La niña que dio una paliza a una compañera no estaba sola. Había otros grabándolo

Carlos Boyero

En mi infancia, los niños a veces se pegaban entre ellos. Esas peleas no duraban mucho y la mayoría formaban parte de un ritual de honor. Se programaban con antelación y tenían lugar en el recreo o a la salida de clase, con mogollón de animadores jaleando a su favorito. Si alguno se rendía terminaba inmediatamente el duelo; no se permitía el sadismo ni el machaque. Las hostias de verdad llegaban cuando aparecían los curas, porque olían el tumulto o les informaba el chivato de turno. Y ellos pegaban muy duro, con absoluta impunidad, sin posibilidad de defensa para el agredido. En algunas casas también se practicaba esa atrocidad de las palizas salvajemente convencidas de que la letra con sangre entra y de que quien bien te quiere te hará llorar.

Recuerdo aquella belicosidad infantil regida por normas cuando observo en la tele las imágenes aterradoras de una cría de 13 años ensañándose con un guiñapo que gime en el suelo. La paliza no pertenece a una película de Scorsese retratando el castigo en la honorable sociedad. Esa niña que patea el cuerpo de su víctima, estrella sin tregua su cabeza contra el cemento, utiliza su rostro como un saco de boxeo, no está sola. Hay colegas que están filmando con el móvil su barbarie. Nadie intenta detener esa atrocidad, forma parte de un espectáculo hasta que se oye la voz de una testigo que hasta ese momento debe de haber estado presumiblemente complacida. Le dice a la psychokiller: “María, para, que hay gente”. No hay compasión, no hay racionalidad, solo el miedo a que la gente pueda hacer notaría de esa barbaridad. Da escalofrío. La culpabilidad no es exclusiva de la torturadora.

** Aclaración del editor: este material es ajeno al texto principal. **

-- ==== Sys2Proof/Tests/Slice0.lean ====
section
/-! SUPPORT. Tests of the model's author: well-formedness, words written out from R80, one step of each operation from
the examples of the rules, and for every statement with hypotheses a state and operands that meet them. Expected values
come from the rules named, or are added by hand. -/

namespace Sys2Proof.Tests

open Sys2Proof Sys2Proof.Machine

/-! ### Small states

`MAX_PAYLOAD = 1`, seed `0x00A5`, body `00 0F 10 02 01 3C`. By hand: A5+00+0F+10+02 = C6, +01 = C7, +3C = 103. -/

/-- Parameters small enough that every boundary is near. -/
def tiny : Config := { maxPayload := 1, cksumSeed := 0x00A5 }

/-- A buffer whose cells from 0 on have been written with these bytes. -/
def bufOf (bytes : List Byte) : Memory := bytes.zipIdx.map fun p => (p.2, p.1)

/-- The state that has consumed these body bytes. -/
def consumed (p : Phase) (bytes : List Byte) (sum : Sum16) : State :=
  { State.reset with cfg := tiny, phase := p, idx := BitVec.ofNat 9 bytes.length, sum := sum, buf := bufOf bytes }

def hunting : State := { State.reset with cfg := tiny }
def hdrStart : State := consumed .hdr [] 0x00A5
def hdrLast : State := consumed .hdr [0x00, 0x0F, 0x10, 0x02] 0x00C6
def inPayload : State := { consumed .payload [0x00, 0x0F, 0x10, 0x02, 0x01] 0x00C7 with len := 1 }
def atCkHi : State := { consumed .ckHi [0x00, 0x0F, 0x10, 0x02, 0x01, 0x3C] 0x0103 with len := 1 }
def atCkLo : State := { atCkHi with phase := .ckLo, ckHi := 0x01 }
def delivered : State := { atCkLo with phase := .hunt, pktValid := true, pktLen := 6 }
/-- The delivered packet, and three preamble bytes since. -/
def beforeMatch : State :=
  { delivered with win := { b0 := 0x00, b1 := 0xFF, b2 := 0x00, b3 := 0xFF }, winN := 3 }

/-! ### The invariants of those states -/

theorem none_of_lt {m : Memory} {n : Nat} (h : ∀ c ∈ m, c.1 < n) {a : Nat} (ha : n ≤ a) : m.cell? a = none := by
  induction m with
  | nil => rfl
  | cons c m ih =>
    have hc := h c (List.mem_cons_self ..)
    simp only [Memory.cell?]
    rw [if_neg (by omega)]
    exact ih fun d hd => h d (List.mem_cons_of_mem _ hd)

theorem windowInv_of_clear : WindowInv .clear 0 where
  count := by decide
  unfilled := by decide

theorem windowClear_reset : windowClear State.reset := ⟨rfl, rfl⟩

theorem test_hunting_inv : Inv hunting where
  window := windowInv_of_clear
  hdr := nofun
  payload := nofun
  checksumPhases := by rintro (h | h) <;> cases h
  running := fun h => absurd rfl h
  length := by rintro (h | h | h) <;> cases h
  assembling := fun h => absurd rfl h
  valid := nofun
  counter := by decide
  inside := fun _ _ => rfl
  written := by rintro (h | h) <;> [exact absurd rfl h; cases h]
  canonical := rfl
  packetLength := .inl rfl

theorem test_hdrStart_inv : Inv hdrStart where
  window := windowInv_of_clear
  hdr := fun _ => by decide
  payload := nofun
  checksumPhases := by rintro (h | h) <;> cases h
  running := fun _ => rfl
  length := by rintro (h | h | h) <;> cases h
  assembling := fun _ => ⟨rfl, rfl⟩
  valid := nofun
  counter := by decide
  inside := fun _ _ => rfl
  written := fun _ => nofun
  canonical := rfl
  packetLength := .inl rfl

theorem test_hdrLast_inv : Inv hdrLast where
  window := windowInv_of_clear
  hdr := fun _ => by decide
  payload := nofun
  checksumPhases := by rintro (h | h) <;> cases h
  running := fun _ => rfl
  length := by rintro (h | h | h) <;> cases h
  assembling := fun _ => ⟨rfl, rfl⟩
  valid := nofun
  counter := by decide
  inside := fun _ h => none_of_lt (n := 6) (by decide) h
  written := fun _ => by unfold writtenBelow; decide
  canonical := rfl
  packetLength := .inl rfl

theorem test_inPayload_inv : Inv inPayload where
  window := windowInv_of_clear
  hdr := nofun
  payload := fun _ => by decide
  checksumPhases := by rintro (h | h) <;> cases h
  running := fun _ => rfl
  length := fun _ => rfl
  assembling := fun _ => ⟨rfl, rfl⟩
  valid := nofun
  counter := by decide
  inside := fun _ h => none_of_lt (n := 6) (by decide) h
  written := fun _ => by unfold writtenBelow; decide
  canonical := rfl
  packetLength := .inl rfl

theorem test_atCkHi_inv : Inv atCkHi where
  window := windowInv_of_clear
  hdr := nofun
  payload := nofun
  checksumPhases := fun _ => by decide
  running := fun _ => rfl
  length := fun _ => rfl
  assembling := fun _ => ⟨rfl, rfl⟩
  valid := nofun
  counter := by decide
  inside := fun _ h => none_of_lt (n := 6) (by decide) h
  written := fun _ => by unfold writtenBelow; decide
  canonical := rfl
  packetLength := .inl rfl

theorem test_atCkLo_inv : Inv atCkLo :=
  { test_atCkHi_inv with
    hdr := nofun, payload := nofun, checksumPhases := fun _ => by decide, running := fun _ => rfl
    length := fun _ => rfl, assembling := fun _ => ⟨rfl, rfl⟩, valid := nofun
    written := fun _ => by unfold writtenBelow; decide }

theorem test_delivered_inv : Inv delivered where
  window := windowInv_of_clear
  hdr := nofun
  payload := nofun
  checksumPhases := by rintro (h | h) <;> cases h
  running := fun h => absurd rfl h
  length := by rintro (h | h | h) <;> cases h
  assembling := fun h => absurd rfl h
  valid := fun _ => ⟨rfl, rfl, ⟨0x01, rfl, rfl, by decide⟩, rfl, rfl⟩
  counter := by decide
  inside := fun _ h => none_of_lt (n := 6) (by decide) h
  written := fun _ => by unfold writtenBelow; decide
  canonical := rfl
  packetLength := .inr (by decide)

theorem test_beforeMatch_inv : Inv beforeMatch :=
  { test_delivered_inv with
    window := { count := by decide, unfilled := by decide }, assembling := fun h => absurd rfl h }

/-! ### Well-formedness: for each check an instruction that it refuses -/

theorem test_synchronizer_needs_hunt :
    (Instr.synByte 0xA5).wellFormedAt .hdr 0 = false ∧ Instr.synTmo.wellFormedAt .ckLo 5 = false ∧
    Instr.synErr.wellFormedAt .payload 5 = false := by decide
theorem test_asmHdr_needs_hdr_and_small_idx :
    (Instr.asmHdr 0x0F).wellFormedAt .hunt 0 = false ∧ (Instr.asmHdr 0x0F).wellFormedAt .hdr 4 = false := by decide
theorem test_asmLen_needs_hdr_and_idx_4 :
    (Instr.asmLen 0x08).wellFormedAt .payload 4 = false ∧ (Instr.asmLen 0x08).wellFormedAt .hdr 3 = false := by decide
theorem test_asmPay_and_checksum_need_their_phase :
    (Instr.asmPay 0x3C).wellFormedAt .ckHi 7 = false ∧ (Instr.cksHi 0x01).wellFormedAt .ckLo 13 = false ∧
    (Instr.cksLo 0x0B).wellFormedAt .ckHi 13 = false := by decide
theorem test_aborts_need_a_frame :
    Instr.asmTmo.wellFormedAt .hunt 0 = false ∧ Instr.asmErr.wellFormedAt .hunt 0 = false := by decide

/-! ### Decoding: words written out bit by bit from R80 (`rst kind data`) -/

theorem test_decode_synchronizer :
    decode 0b0_00_10100101#11 .hunt 0 = .ok (.synByte 0xA5) ∧ decode 0b0_01_00000000#11 .hunt 9 = .ok .synTmo ∧
    decode 0b0_10_11111111#11 .hunt 0 = .ok .synErr := by decide
theorem test_decode_assembler :
    decode 0b0_00_00001111#11 .hdr 0 = .ok (.asmHdr 0x0F) ∧ decode 0b0_00_10000001#11 .hdr 3 = .ok (.asmHdr 0x81) ∧
    decode 0b0_00_01010000#11 .hdr 4 = .ok (.asmLen 0x50) ∧ decode 0b0_00_00111100#11 .payload 7 = .ok (.asmPay 0x3C) ∧
    decode 0b0_01_00010000#11 .hdr 0 = .ok .asmTmo ∧ decode 0b0_10_00000000#11 .ckLo 6 = .ok .asmErr := by decide
theorem test_decode_checksum :
    decode 0b0_00_00000001#11 .ckHi 13 = .ok (.cksHi 0x01) ∧
    decode 0b0_00_10000000#11 .ckLo 13 = .ok (.cksLo 0x80) := by decide
theorem test_decode_system :
    decode 0b1_00_00000000#11 .payload 9 = .ok .reset ∧ decode 0b1_11_01010101#11 .hunt 0 = .ok .reset ∧
    decode 0b0_11_00000000#11 .hunt 0 = .ok .evRsvd := by decide
theorem test_decode_refuses_large_header_index :
    decode 0b0_00_00000000#11 .hdr 5 = .error .headerIndexTooLarge := by decide
theorem test_encode :
    encode (.asmPay 0xA5) = 0x0A5 ∧ encode .asmTmo = 0x100 ∧ encode .synErr = 0x200 ∧ encode .reset = 0x400 ∧
    encode .evRsvd = 0x300 := by decide
theorem test_decodeTableWord :
    decodeTableWord 16 0x3C = some (.synByte 0x3C) ∧ decodeTableWord 16 0x100 = some .synTmo ∧
    decodeTableWord 16 0x200 = some .synErr ∧ decodeTableWord 16 0x400 = some .reset ∧
    decodeTableWord 16 0x300 = some .evRsvd ∧ decodeTableWord 16 0x800 = none ∧ decodeTableWord 8 0x100 = none := by
  decide
theorem test_withFetchWord :
    step (State.reset.withFetchWord 16 0x100) = exec .synTmo State.reset := rfl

Un amigo mío que pocas veces se ha puesto de acuerdo con la vida, con un extenuante fardo de soledad, que podría acabar quitándosela, me contó con orgullo que una vez pudo perderla a manos de otros. Se encontró en la calle con un grupo de gente que estaba a punto de linchar a un hombre apaleado. Su primer impulso fue escaquearse, nunca fue heroico. Pero le echó tanta autoridad que los linchadores pararon, se acobardaron, convencidos de que alguien solo y tan osado debía de ser el ministro del Interior o Harry el Sucio. Llevó a un hospital a la víctima. Me contó que se enfrentó a ellos porque había bebido. Sobrio no hubiera tenido valor.